Data entries:
--- --- ---

/-- Reject a record (R270): STATE 3 with the status, and a KIND 3 record. -/
def State.reject (s : State) (node ccn addr : Nat) (r : LaunchRec) (segs : SegTable) (region : Region) (status : Nat) : State :=
  let rcb := r.rcb
  let s0 := (r.reads status region.modes).foldl (fun (s : State) p =>
    s.seqNotice node rcb (s.globalKey node 0 ccn segs region.world p.1 p.2 .read)) s
  let w := s0.globalKey node 0 ccn segs region.world (addr + 0x2C) 4 .write
  let s1 := match w with
    | .ok k => s0.wrPhys k (toBytes 4 (3 + 256 * status)) none
    | .error _ => s0.seqNotice node rcb w
  s1.publish node region.fdom ⟨3, status, rcb, 0, whereWord node 0 0 0 0 0, 0, addr, 0, 0, s.time⟩

/-- The record to take next: at HEAD, or behind the record that was last taken (R269). -/
def State.nextRecord (s : State) (node ccn lq watch : Nat) (segs : SegTable) (world : Bool) : Nat :=
  let head := ((s.seqRead node ccn segs world lq 8).map ofBytes).getD 0
  if head != 0 || watch == 0 then head else ((s.seqRead node ccn segs world watch 8).map ofBytes).getD 0

/-- The placed kernel that a record names (R102, R107). -/
def State.placedFor (s : State) (node ccn krec : Nat) : Option Placed :=
  s.placed.find? (fun p => p.node == node && p.ccn == ccn && sameAddr node p.kernel.krec krec)

/-- Whether a record has to wait: ORDERED, for every earlier launch of the queue; a staged kernel's, for the launch of a staged
kernel of its image that runs (R107, R271). -/
def State.recordWaits (s : State) (node ccn : Nat) (r : LaunchRec) : Bool :=
  s.launches.any (fun l => l.ofCtx node ccn &&
    (bitAt r.flags 1 || (!l.kernel.stages.isEmpty && (s.placedFor node ccn r.krec).any (fun p =>
      !p.kernel.stages.isEmpty && sameAddr node l.kernel.text p.kernel.text))))

/-- The record that a context's queue offers (R269, R271, R360): its region as the context's, its segments, the queue's address,
the record's address and the record; none while the queue is not served, is empty or unreadable, or the record has to wait. -/
def State.takeable (s : State) (node ccn : Nat) : Option (Region × SegTable × Nat × Nat × LaunchRec) :=
  match s.ctxs.find? (fun c => c.node == node && c.ccn == ccn), (s.node? node).bind (fun d => d.peers.find? (fun p => p.ccn == ccn)) with
  | some c, some p =>
    match (if !p.v || p.rcb != c.rcb || c.held.isSome then none else s.region? node c.rcb) with
    | none => none
    | some region =>
      let segs := s.segTable node (s.rcbWord node c.rcb 0x30 8)
      let lq := s.rcbWord node c.rcb 0x38 8
      let addr := s.nextRecord node ccn lq c.watch segs region.world
      match (if addr == 0 then none else s.seqRead node ccn segs region.world addr 128) with
      | none => none
      | some bs => if s.recordWaits node ccn (launchRecOf bs) then none else some (region, segs, lq, addr, launchRecOf bs)
  | _, _ => none

/-- Note the record that was taken last: the sequencer watches its NEXT while it is 0 (R269). -/
def State.watchRecord (s : State) (node ccn addr : Nat) : State :=
  { s with ctxs := s.ctxs.map (fun d => if d.node == node && d.ccn == ccn then { d with watch := addr } else d) }

/-- LAUNCH_TAKE (R269 to R271). -/
def State.launchTake (s : State) (node ccn : Nat) : State :=
  match s.takeable node ccn with
  | none => s
  | some (region, segs, lq, addr, r) =>
    let s1 := match s.globalKey node 0 ccn segs region.world lq 8 .write with
      | .ok k => s.wrPhys k (toBytes 8 r.next) none
      | .error _ => s
    let s2 := s1.watchRecord node ccn (if r.next == 0 then addr else 0)
    match s2.checkRecord node ccn addr region.rcb segs r with
    | .ok (l, g) => s2.accept l g
    | .error st => s2.reject node ccn addr r segs ((s2.region? node r.rcb).getD region) st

--- --- ---

WORK TO COMPLETE: Copy out exactly the lines from the one containing "s2.accept l g" through the last line above, keeping both end lines.

ANSWER:
    | .ok (l, g) => s2.accept l g
    | .error st => s2.reject node ccn addr r segs ((s2.region? node r.rcb).getD region) st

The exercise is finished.